Thomas, in his dissent, claimed that “a use of force that causes only insignificant harm to a prisoner may be immoral, it may be tortious, it may be criminal, and it may even be remediable under other provisions of the Federal Constitution, but it is not ‘cruel and unusual punishment’….The Eighth Amendment is not, and should not be turned into, a National Code of Prison Regulation.” Thomas based his decision on: the culture and values of the eighteenth century, the history of the cruel and unusual punishment clause, the Constitutional Convention and state ratifying convention debates, and of course, the text of the Constitution. He noted the Supreme Court had, for a very long period in American history, rejected all “conditions of complaint ” claims and not held the cruel and unusual punishment clause relevant to prison conditions. He concluded that “Today’s expansion of the Cruel and Unusual Punishment Clause beyond all bounds of history and precedent is…yet another manifestation of the pervasive view that the Federal Constitution must address all ills in our society….[including] any hardship that might befall a prisoner during incarceration.” Thomas went on to suggest that older cases affirming prisoners’ claims of beatings and torture should be overturned.

Scalia and Thomas lost, but they set the stage for what followed.

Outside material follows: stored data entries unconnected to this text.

/-- The bit sequence of a finite stream: after R.NEW τ over N bytes and then exhaustion, k R.READs return OK
with the first k of the 8N - τ bits, MSB first in every byte, and EXHAUSTED after them (R169). -/
def Obligations.FiniteStreamBitSequence : Prop :=
  ∀ (τ k : Nat) (bytes : List Byte) (rest : List PullAnswer) (s : State),
    τ ≤ 7 → s.reader.pending = none → s.reader.rstate ≠ .faulted →
    s.source.answers = bytes.map .byte ++ List.replicate (k + 1) .exhausted ++ rest →
    ∃ t, runAll (.rNew τ :: List.replicate k .rRead) s = .next t ∧
      t.readerOut = s.readerOut ++ [.ok false 0] ++
        ((streamBits bytes τ).take k).map (fun b => .ok b 0) ++
        List.replicate (k - (streamBits bytes τ).length) .exhausted

/-- Once the reader has loaded its j-th byte of N it has made exactly min(j + 1, N + 1) pulls (R80). -/
def Obligations.LookAheadPullCount : Prop :=
  ∀ (τ j k : Nat) (bytes : List Byte) (rest : List PullAnswer) (s : State),
    τ ≤ 7 → 1 ≤ j → j ≤ bytes.length → 8 * (j - 1) < k → k ≤ 8 * j →
    s.reader.pending = none → s.reader.rstate ≠ .faulted →
    s.source.answers = bytes.map .byte ++ .exhausted :: rest →
    ∃ t, runAll (.rNew τ :: List.replicate k .rRead) s = .next t ∧
      t.source.pulls = s.source.pulls + min (j + 1) (bytes.length + 1)

/-- A FAULTED reader answers every legal reader command with PRECONDITION_VIOLATION and nothing else (R253). -/
def Obligations.FaultedReaderRefusesAll : Prop :=
  ∀ (s : State) (i : Instr), s.reader.pending = none → s.reader.rstate = .faulted → i.port = .reader →
    exec i s = .next { s with readerOut := s.readerOut ++ [.preconditionViolation] }

/-- A FAULTED reader stays FAULTED over every step but a power-on reset (R33, R253, R290). -/
def Obligations.FaultedUntilPowerOnReset : Prop :=
  ∀ s t : State, s.reader.rstate = .faulted → step s = .next t →
    t.reader.rstate = .faulted ∨ TakesReset s

/-- TRASH changes only by an R.NEW with a legal count or by power-on reset (R34). -/
def Obligations.TrashWrittenOnlyByLegalRNew : Prop :=
  ∀ s t : State, step s = .next t → t.reader.trash ≠ s.reader.trash →
    (∃ n : Int, 0 ≤ n ∧ n ≤ 7 ∧ TakesCommand (.rNew n) s ∧ t.reader.trash = BitVec.ofInt 3 n) ∨ TakesReset s

/-- What R.READ leaves unchanged: RSTATE, TRASH, the whole writer side and the inputs; CUR changes only in a
load, and LA only by a look-ahead byte, which sets LAV (R13, R36, R162). -/
def Obligations.RReadFrame : Prop :=
  ∀ s t : State, exec .rRead s = .next t →
    t.reader.rstate = s.reader.rstate ∧ t.reader.trash = s.reader.trash ∧
    SameWriterSide s t ∧ t.inputs = s.inputs ∧
    (s.reader.rcur ≠ 7#3 → t.reader.cur = s.reader.cur ∧ t.reader.la = s.reader.la ∧
      t.reader.lav = s.reader.lav ∧ t.source = s.source) ∧
    (t.reader.la ≠ s.reader.la → t.reader.lav = true)

/-! ## The writer unit -/

/-- W.NEW: its encoding; it constructs the writer, also over an ACTIVE or sealed one, with no push (R201). -/
def Obligations.WNewConstructs : Prop :=
  decode .writer 0x8000#16 = .ok .wNew ∧
  ∀ s : State, s.writer.pending = none →
    exec .wNew s = .next
      { s with
        writer :=
          { wstate := .active, count := 0, scr := 0x00#8, wcur := 7#3, sealed := false, pending := none }
        writerOut := s.writerOut ++ [.ok false 0] }

/-- W.WRITE, W.FLUSH and W.COUNT to an UNCONSTRUCTED writer are refused, with no register written and no push
(R202). -/
def Obligations.WriterRefusedUnlessConstructed : Prop :=
  ∀ (s : State) (i : Instr), s.writer.pending = none → s.writer.wstate = .unconstructed →
    i.port = .writer → i ≠ .wNew →
    exec i s = .next { s with writerOut := s.writerOut ++ [.noInstance] }

/-- W.WRITE while SEALED is refused with MISUSE, code 4, and has no other effect (R254). -/
def Obligations.SealedWriteIsMisuse : Prop :=
  (∀ (s : State) (v : Int), s.writer.pending = none → s.writer.wstate = .active → s.writer.sealed = true →
    exec (.wWrite v) s = .next { s with writerOut := s.writerOut ++ [.misuse] }) ∧
  Response.misuse.status.code = 4#3

/-- W.WRITE within a byte: bit WCUR of SCR is set for a nonzero operand, COUNT goes up modulo 2^64, WCUR goes
down, and there is no push (R210, R211; log 2). -/
def Obligations.WWriteWithinAByte : Prop :=
  ∀ (s : State) (v : Int), s.writer.pending = none → s.writer.wstate = .active →
    s.writer.sealed = false → s.writer.wcur ≠ 0#3 →
    exec (.wWrite v) s = .next
      { s with
        writer :=
          { s.writer with
            scr := if v = 0 then s.writer.scr else s.writer.scr ||| (1#8 <<< s.writer.wcur.toNat)
            count := BitVec.ofNat 64 ((s.writer.count.toNat + 1) % 2 ^ 64)
            wcur := s.writer.wcur - 1 }
        writerOut := s.writerOut ++ [.ok false 0] }

/-- W.WRITE that completes a byte pushes it; SCR and WCUR are reset and COUNT has gone up whether the push
succeeds, fails or is not yet answered (R211, R212, R75; log 2, log 7). -/
def Obligations.WWriteCompletesAByte : Prop :=
  ∀ (s : State) (v : Int), s.writer.pending = none → s.writer.wstate = .active →
    s.writer.sealed = false → s.writer.wcur = 0#3 →
    let byte := if v = 0 then s.writer.scr else s.writer.scr ||| 1#8
    let after : WriterUnit :=
      { s.writer with
        scr := 0x00#8, wcur := 7#3, count := BitVec.ofNat 64 ((s.writer.count.toNat + 1) % 2 ^ 64) }
    (∀ rest, s.sink.answers = .ok :: rest →
      exec (.wWrite v) s = .next
        { s with
          writer := after
          sink := { answers := rest, pushed := s.sink.pushed ++ [byte] }
          writerOut := s.writerOut ++ [.ok false 0] }) ∧
    (∀ e rest, s.sink.answers = .failed e :: rest →
      exec (.wWrite v) s = .next
        { s with
          writer := after
          sink := { answers := rest, pushed := s.sink.pushed ++ [byte] }
          writerOut := s.writerOut ++ [.ioError e] }) ∧
    (s.sink.answers = [] →
      exec (.wWrite v) s = .next
        { s with
          writer := { after with pending := some byte }
          sink := { answers := [], pushed := s.sink.pushed ++ [byte] } })

/-- Writing a 0 bit changes no bit of SCR, and in a state that meets the invariant the bit at WCUR is 0
already; COUNT and WCUR move as for a 1 bit (R213). -/
def Obligations.ZeroBitWritesNothing : Prop :=
  ∀ s t u : State, s.writer.Inv → s.writer.pending = none → s.writer.wstate = .active →
    s.writer.sealed = false → s.writer.wcur ≠ 0#3 →
    exec (.wWrite 0) s = .next t → exec (.wWrite 1) s = .next u →
    t.writer.scr = s.writer.scr ∧ s.writer.scr.getLsbD s.writer.wcur.toNat = false ∧
    t.writer.count = s.writer.count + 1 ∧ t.writer.wcur = s.writer.wcur - 1 ∧
    u.writer.count = t.writer.count ∧ u.writer.wcur = t.writer.wcur

/-- COUNT wraps to 0 after its greatest value, 2^64 - 1 (R39, R310; log 2). -/
def Obligations.CountWrapsToZero : Prop :=
  ∀ (s t : State) (v : Int), s.writer.pending = none → s.writer.wstate = .active →
    s.writer.sealed = false → s.writer.count.toNat = 2 ^ 64 - 1 →
    exec (.wWrite v) s = .next t → t.writer.count = 0

/-- W.FLUSH with a partial byte pushes SCR as it stands and seals the writer whatever the sink answers; SCR,
WCUR and COUNT are unchanged; a push that is not yet answered leaves the command waiting (R221, R224, R75;
log 7). So does a W.FLUSH of a sealed writer, and SCR and WCUR stay, by the reading of R223 (log 9). -/
def Obligations.WFlushPushesThePartialByte : Prop :=
  ∀ s : State, s.writer.pending = none → s.writer.wstate = .active → s.writer.wcur ≠ 7#3 →
    (∀ rest, s.sink.answers = .ok :: rest →
      exec .wFlush s = .next
        { s with
          writer := { s.writer with sealed := true }
          sink := { answers := rest, pushed := s.sink.pushed ++ [s.writer.scr] }
          writerOut := s.writerOut ++ [.ok false 0] }) ∧
    (∀ e rest, s.sink.answers = .failed e :: rest →
      exec .wFlush s = .next
        { s with
          writer := { s.writer with sealed := true }
          sink := { answers := rest, pushed := s.sink.pushed ++ [s.writer.scr] }
          writerOut := s.writerOut ++ [.ioError e] }) ∧
    (s.sink.answers = [] →
      exec .wFlush s = .next
        { s with
          writer := { s.writer with sealed := true, pending := some s.writer.scr }
          sink := { answers := [], pushed := s.sink.pushed ++ [s.writer.scr] } })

In 1996, thanks to extensive lobbying by William Rehnquist, the Supreme Court Chief Justice who, though impatient with prisoners rights claims, for tactical reasons had earlier joined the Hudson v. McMillian majority, Congress passed the Prison Litigation Reform Act, stating prisoners cannot recover damages under the cruel and Unusual Punishment Clause if there is “no permanent damage.” Prisoners cannot recover for pain and suffering even if the beating is “long, brutal, malicious, and wanton.” The Prison Litigation Reform Act was, as Martin Garbus claims, a “a manual for the police on how to conduct beatings and not get sued.”

The immorality and brutality of our prison system is scaffolded by our nation’s laws.

Note: This post is cribbed from Martin Garbus’ Courting Disaster: The Supreme Court and the Unmaking of American Law, Henry Holt, New York, 2002, pp. 74-75.